Northern Ireland: same rules as England
Northern Ireland is the simplest case. SDLT applies on the same terms as England, with the same rates, the same first-time buyer relief, the same 5% additional-dwellings surcharge and the same 2% non-resident surcharge. There is no devolved Northern Ireland transaction tax. For most search and buyer purposes, "England" and "Northern Ireland" can be read interchangeably in the SDLT context.
What this means for cross-border movers
The three regimes create real friction at the border. A buyer relocating from Newcastle to Edinburgh and offering on a £600,000 property faces a different bill than the same buyer making the same offer on a property in Berwick-upon-Tweed seven miles away.
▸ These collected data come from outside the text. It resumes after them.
/-- Leases that this package has borrowed. -/
def State.leases (s : State) : Nat := (s.dies.flatMap Die.borrowed).length

/-- Where a write at an address lands (R365). -/
def State.places (s : State) (a : Nat) : List Nat := s.placesOf s.leases a

/-- Write bytes. -/
def State.writeN (s : State) (a : Nat) (b : List Byte) : State :=
  { s with mem := (s.places a).foldl (fun m t => Memory.writeN m t b) s.mem }
def State.writeLe (s : State) (a n v : Nat) : State := s.writeN a (leBytes n v)

/-- A virtual address whose offset may have left the 40 bits (R149). -/
structure Addr where
  obj : Nat
  off : Int
  deriving DecidableEq, Repr

def Addr.ofVa (v : VA) : Addr := ⟨v.toNat / 2 ^ 40, (v.toNat % 2 ^ 40 : Nat)⟩
def Addr.ofWords (lo hi : Word) : Addr := Addr.ofVa (hi ++ lo)
def Addr.plus (a : Addr) (d : Int) : Addr := { a with off := a.off + d }

/-- The 64 bits of an address, as a fault record shows it. -/
def Addr.va (a : Addr) : Nat := a.obj % 2 ^ 24 * 2 ^ 40 + (a.off % 2 ^ 40).toNat

/-- What an access needs (R150). -/
inductive Need where
  | any
  | read
  | write
  | both
  | exec
  | lend
  deriving DecidableEq, Repr

def Need.holds (n : Need) (o : Obj) : Bool :=
  match n with
  | .any => true
  | .read => o.pr
  | .write => o.pw
  | .both => o.pr && o.pw
  | .exec => o.px
  | .lend => o.pl

def clsIllegal : Nat := 1
def clsCollision : Nat := 2
def clsCount : Nat := 3
def clsTag : Nat := 4
def clsTranslation : Nat := 5
def clsBounds : Nat := 6
def clsPermission : Nat := 7
def clsSpill : Nat := 8
def clsSparse : Nat := 9
def clsStray : Nat := 10
def clsQuiesce : Nat := 11
def clsEcc : Nat := 12
def clsLink : Nat := 13
def clsLease : Nat := 14
def clsWatchdog : Nat := 15
def clsTrap : Nat := 16
def clsQueue : Nat := 17

/-- What translating an access gives: the physical address with its tier and the extent, a stall (R313), or a fault class. -/
inductive Xl where
  | ok (pa tier : Nat)
  | stall
  | fault (cls : Nat)
  deriving DecidableEq, Repr

/-- An entry of the readiness map reads READY (R375). -/
def State.unitReady (s : State) (e : Nat) : Bool := lookup e s.readyUnits == some 1

/-- A package can be reached: its route is valid and a port of it is up (R344). -/
def State.reachable (s : State) (p : Nat) : Bool :=
  p != s.fijId.toNat && match lookup p s.routes with
    | some e => e.getLsbD 63 && (List.range 16).any fun i => e.getLsbD i && (s.links.any fun l => l.n == 16 + i && l.up)
    | none => false

/-- The index of the die-to-die link between two dies (R343). -/
def dieLink (a b : Nat) : Nat := if min a b = 0 then max a b - 1 else if min a b = 1 then max a b + 1 else 5

/-- Work of die `d` reaches die `e`: the same die, or the link between them is up (R343, R375). -/
def State.diesJoined (s : State) (d e : Nat) : Bool := d % 4 == e % 4 || s.links.any fun l => l.n == dieLink (d % 4) (e % 4) && l.up

/-- The home of a page is usable for work of die `d` (R376): the L2 and the DRAM of a die, or its CXL port, with the die-to-die link that
leads to it, or a package with a way to it. -/
def State.homeReady (s : State) (d tier loc : Nat) : Bool :=
  match tier with
  | 0 | 1 => s.diesJoined d loc && s.unitReady (loc % 4) && s.unitReady (4 + loc % 4)
  | 3 => s.diesJoined d loc && s.unitReady (loc % 4) && s.unitReady (8 + loc % 4)
  | _ => s.reachable loc

/-- A change of an object's extent `e`, or for 0xFFFF of the whole object, runs in a partition (R313). -/
def State.changing (s : State) (p id e : Nat) : Bool :=
  match (s.part? p).bind Part.change with
  | some c => c.obj == id && c.idx == e
  | none => false

/-- An access to extent `e` of an object waits: a change runs on it, or its home is not ready (R313, R376). -/
def State.waits (s : State) (p id e : Nat) (x : Ext) : Bool := x.mov || s.changing p id e || !(s.homeReady (p / 4) x.tier x.loc)

/-- The walk for an object waits for a change of the whole object, or for the object table's memory (R310, R313, R376). -/
def State.walkWaits (s : State) (p id : Nat) : Bool :=
  s.changing p id 0xFFFF || ((s.objAddr p id).isSome && !(s.homeReady (p / 4) 0 (p / 4)))

/-- A change of any part of an object runs in a partition: a page that no extent covers stalls then (R313, R314). -/
def State.changingAny (s : State) (p id : Nat) : Bool :=
  match (s.part? p).bind Part.change with
  | some c => c.obj == id
  | none => false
The £600,000 transaction would produce £20,000 of SDLT in Berwick vs £33,350 of LBTT in Edinburgh — a £13,350 gap driven entirely by the location of the property.
For buyers comparing regional options, three useful rules of thumb hold up across the rate tables:
- Below £225,000, Wales is cheapest. The high LTT nil-rate dominates.
- Between £225,000 and £350,000, the three regimes are within £600 of one another. The choice barely registers in the cost stack.
- Above £400,000, England is meaningfully cheapest, with LBTT becoming the most expensive regime by a widening margin as the price rises.
The other component of "true cost" that varies sharply across borders is council tax — Scotland and Wales operate their own band schedules, and the Band D averages diverge materially. To see the council tax band, energy-rated running cost and current SDLT/LBTT/LTT figure for any specific address, use the Homecost postcode lookup with an Edinburgh sample postcode or any other UK postcode.
For more guides in the Cost Intelligence series, including the £500k cliff edge analysis, the joint-buyer trap and the full hidden-cost reserve table, see the catalogue. Each piece in the series draws on HM Land Registry data spanning 30.9 million England-and-Wales transactions and the matching published rate tables of HMRC, Revenue Scotland and the Welsh Revenue Authority.
Disclaimer. This article describes the published transaction-tax rules in force on 17 May 2026 across the three UK regimes. It does not constitute tax or legal advice. Rate cards change at every Budget cycle and devolved Budget cycle, and the interaction with residence tests, joint-buyer status, partial-owner reliefs and additional-dwelling exposure can shift the bill materially. Always consult a qualified conveyancer or tax adviser before exchanging on a purchase, and verify the current rates with HMRC, Revenue Scotland or the Welsh Revenue Authority on the date of your transaction.